Dental caries remains a critical public health crisis, affecting more than 2.4 billion adults and 520 million children worldwide.1 This underscores the urgent need for proven preventive solutions such as dental sealants. Dental sealants penetrate the pits and fissures of occlusal surfaces and function by effectively forming a physical barrier that inhibits the colonization of microorganisms while creating a favorable surface to help patients maintain better oral hygiene.

Sealant materials are primarily categorized into resin-based sealants (RBS), glass ionomer sealants (GI), and polyacid-modified resin sealants.
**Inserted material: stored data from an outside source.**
-- ==== Sys2Proof/Decode.lean ====
section
/-! DEFINITION. The encoding of commands (30_encoding.md): the one 128-bit format (R70), which fields each command uses
(R73), the decoder, total on every word and rejecting by name (R75, R76), the encoder, and the rows of
spec/opcode_table.json as data. -/

namespace Sys2Proof

/-- The fields of a command word, in the order of R70 from the most significant end. -/
structure Fields where
  /-- `cmd[127:120]`, the opcode. -/
  op : BitVec 8
  /-- `cmd[119:116]`, the destination register. -/
  rd : BitVec 4 := 0
  /-- `cmd[115:112]`, the first source register. -/
  ra : BitVec 4 := 0
  /-- `cmd[111:108]`, the second source register. -/
  rb : BitVec 4 := 0
  /-- `cmd[107:97]`, always 0. -/
  zero : BitVec 11 := 0
  /-- `cmd[96]`, the bit operand. -/
  bit : BitVec 1 := 0
  /-- `cmd[95:64]`, an index or a count. -/
  idx : BitVec 32 := 0
  /-- `cmd[63:0]`, a DES key or block, or a BUF address in its low 32 bits. -/
  data : BitVec 64 := 0
deriving DecidableEq, Repr

/-- The fields of a command word (R70). -/
def fieldsOf (w : CmdWord) : Fields where
  op := w.extractLsb' 120 8
  rd := w.extractLsb' 116 4
  ra := w.extractLsb' 112 4
  rb := w.extractLsb' 108 4
  zero := w.extractLsb' 97 11
  bit := w.extractLsb' 96 1
  idx := w.extractLsb' 64 32
  data := w.extractLsb' 0 64

/-- The command word with the given fields (R70; the integer concatenation of 00_scope.md R9, high part first). -/
def wordOf (f : Fields) : CmdWord :=
  f.op ++ f.rd ++ f.ra ++ f.rb ++ f.zero ++ f.bit ++ f.idx ++ f.data

/-- How a command uses the `data` field (R72, R73). -/
inductive DataUse where
  /-- not used: all 64 bits must be 0 -/
  | unused
  /-- a BUF address in bits 31:0; bits 63:32 must be 0 -/
  | addr
  /-- a DES key or block: all 64 bits -/
  | whole
deriving DecidableEq, Repr

/-- Which fields a command uses: the columns of R73. The `zero` field is used by none. -/
structure FieldUse where
  rd : Bool := false
  ra : Bool := false
  rb : Bool := false
  bit : Bool := false
  idx : Bool := false
  data : DataUse := .unused
deriving DecidableEq, Repr

/-- Every field that the command does not use is 0 (R75). -/
def Fields.unusedZero (f : Fields) (u : FieldUse) : Bool :=
  (u.rd || f.rd == 0) && (u.ra || f.ra == 0) && (u.rb || f.rb == 0) && f.zero == 0 && (u.bit || f.bit == 0)
    && (u.idx || f.idx == 0)
    && (match u.data with
        | .unused => f.data == 0
        | .addr => f.data.extractLsb' 32 32 == 0
        | .whole => true)

/-- Why a word is no command; each is the fault IllegalCommand of the block (R75, R76). -/
inductive DecodeError where
  /-- `op` is one of the 233 reserved values (R76). -/
  | reservedOpcode
  /-- a field that the command does not use, the `zero` field or (for an address) `data[63:32]` is not 0 (R75) -/
  | unusedFieldNotZero
deriving DecidableEq, Repr

/-- The selector in a 4-bit register field (R71). -/
def regOf (f : BitVec 4) : BReg := f.toFin

/-- The 4-bit register field of a selector. -/
def regField (r : BReg) : BitVec 4 := BitVec.ofFin r

/-- The bit in the 1-bit `bit` field (R71). -/
def bitOf (f : BitVec 1) : Bit := f == 1

/-- The BUF address `data[31:0]` (R72). -/
def addrOf (d : BitVec 64) : Nat := (d.extractLsb' 0 32).toNat

/-- Accept a command if the fields it does not use are 0 (R75). -/
def Fields.checked (f : Fields) (u : FieldUse) (i : Instr) : Except DecodeError Instr :=
  if f.unusedZero u then .ok i else .error .unusedFieldNotZero

/-- The command that the fields of a word stand for: R73's table, selected by `op` alone. -/
def decodeFields (f : Fields) : Except DecodeError Instr :=
  match f.op.toNat with
  | 0x10 => f.checked { rd := true, idx := true, data := .addr } (.bvConstruct (regOf f.rd) f.idx.toNat (addrOf f.data))
  | 0x11 => f.checked { ra := true, idx := true } (.bvGet (regOf f.ra) f.idx.toNat)
  | 0x12 => f.checked { rd := true, bit := true, idx := true } (.bvSet (regOf f.rd) f.idx.toNat (bitOf f.bit))
  | 0x13 => f.checked { rd := true, bit := true, idx := true } (.bvInsert (regOf f.rd) f.idx.toNat (bitOf f.bit))
  | 0x14 => f.checked { rd := true, bit := true } (.bvAppend (regOf f.rd) (bitOf f.bit))
  | 0x15 => f.checked { rd := true, idx := true } (.bvShl (regOf f.rd) f.idx.toNat)
  | 0x16 => f.checked { rd := true, idx := true } (.bvShr (regOf f.rd) f.idx.toNat)
  | 0x17 => f.checked { rd := true, ra := true } (.bvRev (regOf f.rd) (regOf f.ra))
  | 0x18 => f.checked { rd := true } (.bvRevi (regOf f.rd))
  | 0x19 => f.checked { rd := true, ra := true, rb := true } (.bvXor (regOf f.rd) (regOf f.ra) (regOf f.rb))
  | 0x1A => f.checked { ra := true, data := .addr } (.bvPack (regOf f.ra) (addrOf f.data))
  | 0x1B => f.checked { ra := true, data := .addr } (.bvStore (regOf f.ra) (addrOf f.data))
  | 0x1C => f.checked { ra := true } (.bvLen (regOf f.ra))
  | 0x20 => f.checked { data := .whole } (.desLoadKey f.data)
  | 0x21 => f.checked {} .desSched
  | 0x22 => f.checked { data := .whole } (.desEnc f.data)
  | 0x23 => f.checked { data := .whole } (.desDec f.data)
  | 0x30 => f.checked { ra := true, rb := true } (.trvInit (regOf f.ra) (regOf f.rb))
  | 0x31 => f.checked {} .trvWarmup
  | 0x32 => f.checked { idx := true } (.trvGen f.idx.toNat)
  | 0x33 => f.checked { rd := true, ra := true } (.trvEnc (regOf f.rd) (regOf f.ra))
  | 0x34 => f.checked { rd := true, ra := true } (.trvDec (regOf f.rd) (regOf f.ra))
  | 0x35 => f.checked { rd := true } (.trvKs (regOf f.rd))
  | _ => .error .reservedOpcode

/-- The decoder: total on every 128-bit word, and either one command or a named reason (R76). -/
def decode (w : CmdWord) : Except DecodeError Instr := decodeFields (fieldsOf w)

/-- The opcode of a command (R73). -/
def Instr.opcode : Instr → BitVec 8
  | .bvConstruct .. => 0x10
  | .bvGet .. => 0x11
  | .bvSet .. => 0x12
  | .bvInsert .. => 0x13
  | .bvAppend .. => 0x14
  | .bvShl .. => 0x15
  | .bvShr .. => 0x16
  | .bvRev .. => 0x17
  | .bvRevi .. => 0x18
  | .bvXor .. => 0x19
  | .bvPack .. => 0x1A
  | .bvStore .. => 0x1B
  | .bvLen .. => 0x1C
  | .desLoadKey .. => 0x20
  | .desSched => 0x21
  | .desEnc .. => 0x22
  | .desDec .. => 0x23
  | .trvInit .. => 0x30
  | .trvWarmup => 0x31
  | .trvGen .. => 0x32
  | .trvEnc .. => 0x33
  | .trvDec .. => 0x34
  | .trvKs .. => 0x35

/-- The 1-bit `bit` field of a bit operand. -/
def bitField (b : Bit) : BitVec 1 := BitVec.ofBool b

/-- The fields of a command: its `op`, its operands in their fields (R73), 0 in every other field. -/
def encodeFields (i : Instr) : Fields :=
  match i with
  | .bvConstruct rd n addr => { op := i.opcode, rd := regField rd, idx := .ofNat 32 n, data := .ofNat 64 addr }
  | .bvGet ra n => { op := i.opcode, ra := regField ra, idx := .ofNat 32 n }
  | .bvSet rd n bit => { op := i.opcode, rd := regField rd, bit := bitField bit, idx := .ofNat 32 n }
  | .bvInsert rd n bit => { op := i.opcode, rd := regField rd, bit := bitField bit, idx := .ofNat 32 n }
  | .bvAppend rd bit => { op := i.opcode, rd := regField rd, bit := bitField bit }
  | .bvShl rd n => { op := i.opcode, rd := regField rd, idx := .ofNat 32 n }
  | .bvShr rd n => { op := i.opcode, rd := regField rd, idx := .ofNat 32 n }
  | .bvRev rd ra => { op := i.opcode, rd := regField rd, ra := regField ra }
  | .bvRevi rd => { op := i.opcode, rd := regField rd }
  | .bvXor rd ra rb => { op := i.opcode, rd := regField rd, ra := regField ra, rb := regField rb }
  | .bvPack ra addr => { op := i.opcode, ra := regField ra, data := .ofNat 64 addr }
  | .bvStore ra addr => { op := i.opcode, ra := regField ra, data := .ofNat 64 addr }
  | .bvLen ra => { op := i.opcode, ra := regField ra }
  | .desLoadKey key => { op := i.opcode, data := key }
  | .desSched => { op := i.opcode }
  | .desEnc block => { op := i.opcode, data := block }
  | .desDec block => { op := i.opcode, data := block }
  | .trvInit ra rb => { op := i.opcode, ra := regField ra, rb := regField rb }
  | .trvWarmup => { op := i.opcode }
  | .trvGen n => { op := i.opcode, idx := .ofNat 32 n }
  | .trvEnc rd ra => { op := i.opcode, rd := regField rd, ra := regField ra }
  | .trvDec rd ra => { op := i.opcode, rd := regField rd, ra := regField ra }
  | .trvKs rd => { op := i.opcode, rd := regField rd }

/-- The encoder: the command word of a command (R70). -/
def encode (i : Instr) : CmdWord := wordOf (encodeFields i)

/-- The command the decoder reads from a word numbered as spec/opcode_table.json numbers it: that numbering is `cmd[127:0]`
itself (R70), so the bits above `nbits` are cleared and the rest is the word. -/
def decodeTableWord (nbits w : Nat) : Option Instr :=
  match decode (BitVec.ofNat 128 (w % 2 ^ nbits)) with
  | .ok i => some i
  | .error _ => none

/-- A row of spec/opcode_table.json: `cmd and mask = match` holds for exactly the well-formed words of the command (R73). -/
structure OpcodeRow where
  mnemonic : String
  mask : CmdWord
  pattern : CmdWord
deriving DecidableEq, Repr

/-- The rows of spec/opcode_table.json for the BVU. -/
def opcodeRowsBvu : List OpcodeRow :=
  [ ⟨"BV.CONSTRUCT", 0xFF0FFFFF00000000FFFFFFFF00000000, 0x10000000000000000000000000000000⟩,
    ⟨"BV.GET", 0xFFF0FFFF00000000FFFFFFFFFFFFFFFF, 0x11000000000000000000000000000000⟩,
    ⟨"BV.SET", 0xFF0FFFFE00000000FFFFFFFFFFFFFFFF, 0x12000000000000000000000000000000⟩,
    ⟨"BV.INSERT", 0xFF0FFFFE00000000FFFFFFFFFFFFFFFF, 0x13000000000000000000000000000000⟩,
    ⟨"BV.APPEND", 0xFF0FFFFEFFFFFFFFFFFFFFFFFFFFFFFF, 0x14000000000000000000000000000000⟩,
    ⟨"BV.SHL", 0xFF0FFFFF00000000FFFFFFFFFFFFFFFF, 0x15000000000000000000000000000000⟩,
    ⟨"BV.SHR", 0xFF0FFFFF00000000FFFFFFFFFFFFFFFF, 0x16000000000000000000000000000000⟩,
    ⟨"BV.REV", 0xFF00FFFFFFFFFFFFFFFFFFFFFFFFFFFF, 0x17000000000000000000000000000000⟩,
    ⟨"BV.REVI", 0xFF0FFFFFFFFFFFFFFFFFFFFFFFFFFFFF, 0x18000000000000000000000000000000⟩,
    ⟨"BV.XOR", 0xFF000FFFFFFFFFFFFFFFFFFFFFFFFFFF, 0x19000000000000000000000000000000⟩,
    ⟨"BV.PACK", 0xFFF0FFFFFFFFFFFFFFFFFFFF00000000, 0x1A000000000000000000000000000000⟩,
    ⟨"BV.STORE", 0xFFF0FFFFFFFFFFFFFFFFFFFF00000000, 0x1B000000000000000000000000000000⟩,
    ⟨"BV.LEN", 0xFFF0FFFFFFFFFFFFFFFFFFFFFFFFFFFF, 0x1C000000000000000000000000000000⟩ ]

/-- The rows of spec/opcode_table.json for the two engines. -/
def opcodeRowsEngines : List OpcodeRow :=
  [ ⟨"DES.LOADKEY", 0xFFFFFFFFFFFFFFFF0000000000000000, 0x20000000000000000000000000000000⟩,
    ⟨"DES.SCHED", 0xFFFFFFFFFFFFFFFFFFFFFFFFFFFFFFFF, 0x21000000000000000000000000000000⟩,
    ⟨"DES.ENC", 0xFFFFFFFFFFFFFFFF0000000000000000, 0x22000000000000000000000000000000⟩,
    ⟨"DES.DEC", 0xFFFFFFFFFFFFFFFF0000000000000000, 0x23000000000000000000000000000000⟩,
    ⟨"TRV.INIT", 0xFFF00FFFFFFFFFFFFFFFFFFFFFFFFFFF, 0x30000000000000000000000000000000⟩,
    ⟨"TRV.WARMUP", 0xFFFFFFFFFFFFFFFFFFFFFFFFFFFFFFFF, 0x31000000000000000000000000000000⟩,
    ⟨"TRV.GEN", 0xFFFFFFFF00000000FFFFFFFFFFFFFFFF, 0x32000000000000000000000000000000⟩,
    ⟨"TRV.ENC", 0xFF00FFFFFFFFFFFFFFFFFFFFFFFFFFFF, 0x33000000000000000000000000000000⟩,
    ⟨"TRV.DEC", 0xFF00FFFFFFFFFFFFFFFFFFFFFFFFFFFF, 0x34000000000000000000000000000000⟩,
    ⟨"TRV.KS", 0xFF0FFFFFFFFFFFFFFFFFFFFFFFFFFFFF, 0x35000000000000000000000000000000⟩ ]

/-- All rows of spec/opcode_table.json, in its order. -/
def opcodeTable : List OpcodeRow := opcodeRowsBvu ++ opcodeRowsEngines

/-- A word fits a row of the table. -/
def OpcodeRow.fits (r : OpcodeRow) (w : CmdWord) : Bool := w &&& r.mask == r.pattern

end Sys2Proof
end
RBS, widely used in clinical practice, may include fluoride-releasing components.2 GI sealants release fluoride over time, are moisture-tolerant, and easy to place, while resin-modified versions enhance durability and reduce moisture sensitivity.2

Polyacid-modified resin sealants combine the adhesive and fluoride-releasing properties of GI with the strength of RBS, offering easier application, especially for young or uncooperative patients.2 Here, I’ll focus on discussing resin-based sealants due to their prevalence and clinical application.

Proficiency in sealant placement

I talked with a colleague who has nearly 30 years of clinical experience, and we discussed a significant concern. She explained that while she was once trained to apply sealants, her current focus on periodontal and implant care has caused her to lose the proficiency to place sealants effectively.

I remember being instructed to read a chapter from a textbook on sealants and then immediately apply my knowledge by placing sealants on a patient. This approach lacked sufficient guidance and led to challenges achieving proper retention with my sealants. With additional hands-on practice and education, I was able to develop the skills to perform the procedure effectively.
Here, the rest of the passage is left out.